CONFIGURATION OPTIONS

chomp. Chomp each input line before processing it. Default: True

commentPrefix. Ignore any input lines which start with this character. If trimLeading is false, and a line starts with whitespace followed by this character, that line will still be ignored. Default: '#'

ignoreBlankLines. If true, ignore input lines which are blank after any chomping. Default: True

trimLeading. If true, trim leading whitespace from each input line before processing it. Default: True

trimTrailing. If true, trim trailing whitespace from each input line before processing it. This takes place after any chomping. Default: True

WARNING

Go to any lengths whatsoever to avoid '%' characters in your input, since some C compilers butcher such input. Eg: The thrice-cursed Pyramid C++ compiler.

FORMAT OF A STATE TRANSITION TABLE

Typically, there will be several lines for each state. These lines will differ by their event names, and the corresponding regexp which recognises the given event.

Each line consists of these fields:

  • The name of the state. Use \w as your guideline for forming names - ie no whitespace

  • The regexp to be used to search for an event in the input line. In colloquial terms, this means the regexp to be used to search for the presence of a command in the input line. The arrival of this command is the event in question. Don't use whitespace within the regexp, since these lines are split on whitespace. (No package is perfect...)

  • The name of the event detected if the regexp fires. Use \w - ie no whitespace

  • The name of the action function to call if the regexp fires

  • The names of the events which are allowed to follow the current event.
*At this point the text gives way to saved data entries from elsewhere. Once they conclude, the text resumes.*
/-! ## Commands -/

/-- V-CFG-09: reloading the values in force still clears `rbuf`. -/
theorem test_cfg_load_clears :
    rbufOf (exec (.cfgLoad 4 1 3 0x00 0xFF) (at_ c4 [0x00, 0x11] .ctrl)) = some [] := by rfl
/-- V-CFG-05: the sum is exact; with a 16-bit wrap it would be 64. -/
theorem test_cfg_load_sum_is_exact :
    events (exec (.cfgLoad 64 65535 65 0x00 0xFF) (at_ c4 [] .ctrl)) =
      some [.response .ctrl [0x02]] := by rfl
/-- V-SPL-01. -/
theorem test_pkt_split :
    events (exec (.pktSplit [0x11, 0x22, 0x33, 0x44]) (at_ c4 [] .rx)) =
      some [.response .rx [0x00, 0x01, 0x00, 0x11, 0x03, 0x00, 0x22, 0x33, 0x44]] := by rfl
/-- V-SPL-02. -/
theorem test_pkt_split_wrong_length :
    events (exec (.pktSplit [0x11, 0x22, 0x33]) (at_ c4 [] .tx)) =
      some [.response .tx [0x01, 0x03, 0x00]] := by rfl
/-- V-TX-02: a write answered false leaves the status OK. -/
theorem test_tx_frame_self :
    events (exec (.txFrameSelf [0xAA] [0x01, 0x02, 0x03])
      { at_ c4 [] .tx with answers := [false] }) =
      some [.txOut [0x00, 0xAA, 0x01, 0x02, 0x03, 0x00] false, .response .tx [0x00, 0x00]] := by rfl
/-- V-TX-03: the lengths are checked separately. -/
theorem test_tx_frame_self_swapped_lengths :
    events (exec (.txFrameSelf [0xAA, 0xBB] [0x01, 0x02]) (at_ c4 [] .tx)) =
      some [.response .tx [0x01, 0x02, 0x00, 0x02, 0x00]] := by rfl
/-- V-TX-08b: a failed first write does not suppress the others. -/
theorem test_tx_frame_pair :
    events (exec (.txFramePair [0xAA] [0x01, 0x02, 0x03])
      { at_ c4 [] .tx with answers := [false, true, true] }) =
      some [.txOut [0x00] false, .txOut [0xAA, 0x01, 0x02, 0x03] true, .txOut [0x00] true,
        .response .tx [0x00, 0x06]] := by rfl
/-- V-RX-07: the actions for a damaged frame with an embedded sentinel, before a genuine one. -/
theorem test_rx_actions :
    rxRun Config.noSentPolicy c4
      [0x00, 0x11, 0x00, 0x33, 0x44, 0x55, 0x00, 0xAA, 0xBB, 0xCC, 0xDD, 0x00] =
      ([.skip1, .align 1, .skip1, .align 3, .emit [0xAA] [0xBB, 0xCC, 0xDD], .suspend], [0x00]) := by
  rfl
/-- V-RX-12: two frames that share a sentinel, in one chunk. -/
theorem test_rx_ingest :
    events (exec (.rxIngest [0x00, 0x11, 0x22, 0x33, 0x44, 0x00, 0x55, 0x66, 0x77, 0x88, 0x00])
      (at_ c4 [] .rx)) =
      some [.rxOut [0x11] [0x22, 0x33, 0x44], .rxOut [0x55] [0x66, 0x77, 0x88],
        .response .rx [0x00, 0x02, 0x00]] := by rfl
/-- V-RX-11a, V-RX-11b: two chunkings of one stream leave different residual buffers. -/
theorem test_rx_chunkings_leave_different_buffers :
    rbufOf (ingestAll [[0x00, 0x11, 0x22, 0x33, 0x44, 0x00, 0xFF, 0xFF, 0xFF, 0xFF, 0xFF, 0xFF, 0xFF, 0x00]]
      (at_ c4 [] .rx)) = some [0x00] ∧
    rbufOf (ingestAll [[0x00, 0x11, 0x22, 0x33, 0x44, 0x00, 0xFF, 0xFF, 0xFF, 0xFF, 0xFF, 0xFF],
      [0xFF, 0x00]] (at_ c4 [] .rx)) = some [0xFF, 0x00] := by
  constructor <;> rfl
/-- V-RX-16. -/
theorem test_rx_reset :
    rbufOf (exec .rxReset (at_ c4 [0x00, 0x11, 0x22] .rx)) = some [] := by rfl
/-- V-CFG-10: the wrong interface. -/
theorem test_wrong_interface :
    events (exec (.cfgLoad 4 1 3 0x00 0xFF) (at_ c4 [] .rx)) = some [.response .rx [0x03, 0x01]] := by
  rfl

/-! ## Witnesses: each statement's hypotheses can be met -/

/-- A turn with a command waiting: RX.RESET on `CMD_RX`. -/
def resetTurn : State := waiting [.serve .rx] [] [[0x11]]

/-- A turn with an accepted CFG.LOAD waiting on `CMD_CTRL`. -/
def loadTurn : State :=
  waiting [.serve .ctrl] [[0x01, 0x02, 0x00, 0x01, 0x00, 0x01, 0x00, 0x7E, 0xFF]] []

/-- A turn with an unassigned opcode waiting. -/
def illegalTurn : State := waiting [.serve .rx] [] [[0x12]]

/-- A turn with a chunk waiting that drops the buffer. -/
def ingestTurn : State := waiting [.serve .rx] [] [[0x10, 0x01, 0x00, 0x22]]

/-- The start of a session under `C4`. -/
abbrev session : State := at_ c4 [] .rx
Separate event names with '|', without surrounding whitespace. Alternately, as syntactic sugar, use the special token commandList to refer to all events where the name of the state is 'commandState'

Q & A

How do I skip input text? Use a regexp of '.*' in your state transition table.
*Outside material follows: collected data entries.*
-- ==== Sys2Proof/Machine/Reset.lean ====
section
/-! DEFINITION. The system operation RESET (70_reset_and_hazards.md rules R220 to R222). -/

namespace Sys2Proof.Machine

/-- RESET (R220), in any phase (R222). -/
def execReset (s : State) : Host.Outcome State Fault Refusal := .next s.afterReset

end Sys2Proof.Machine
end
If my input is 'abcd' and I have 2 regexps, 'abc.*' and 'abcd.*', which regexp fires? Hmmm. Grammatically speaking, that is a question. Seriously tho, the order of evaluation will be the order in which keys are stored in hashes, which is not under user control. In short, you bungled it by using ambiguous regexps.

DEREFERENCING GUIDELINES

$self -> {$state} -> {$event} -> {'sub'}          Name of subroutine
$self -> {$state} -> {$event} -> {'nextState'}    Name of state
$self -> {$state} -> {$event} -> {'validEvents'}  Event|Event
$self -> {$state} -> {'RE'}                       [REs]
$self -> {$state} -> {'event'}                    [Events]
$self -> {'nextEvent'}                            [Expected events]
$self -> {'state'}                                Current state
$self -> {'event'}                                Current event
$self -> {'command'}                              Current command
$self -> {'RE'}                                   Current RE
$self -> {'original'}                             Current input line, original
$self -> {'clean'}                                Current input line, cleaned up
$self -> {'$1'}                                   Current text matching () IN RE
$self -> {'$2'}                                   Current text matching () IN RE
$self -> {'$3'}                                   Current text matching () IN RE

PROCESSING of #if defined()

Reference: PC Techniques, Aug/Sep 1993, p 102, Hax 166. Unimplemented.

WARNING re Perl bug

As always, be aware that these 2 lines mean the same thing, sometimes:

  • $self -> {'thing'}

  • $self->{'thing'}

The problem is the spaces around the ->. Inside double quotes, "...", the first space stops the dereference taking place. Outside double quotes the scanner correctly associates the $self token with the {'thing'} token.

I regard this as a bug.

REQUIRED MODULES

AUTHOR

DFA::Command and DFA::Generate were written by Ron Savage <rpsavage@ozemail.com.au> in 1997.

ACKNOWLEDGEMENTS

The processing loop at the heart of this module is something I downloaded from comp.land.perl.misc circa 1994. I encourage the author to contact me.

You'll know who you are: There were 2 bugs - both harmless - in 1 line of code, in the routine I call load(). Anybody who accepts responsibility for this code will be deemed to be the author. Well done!

LICENCE

This program is free software; you can redistribute it and/or modify it under the same terms as Perl itself.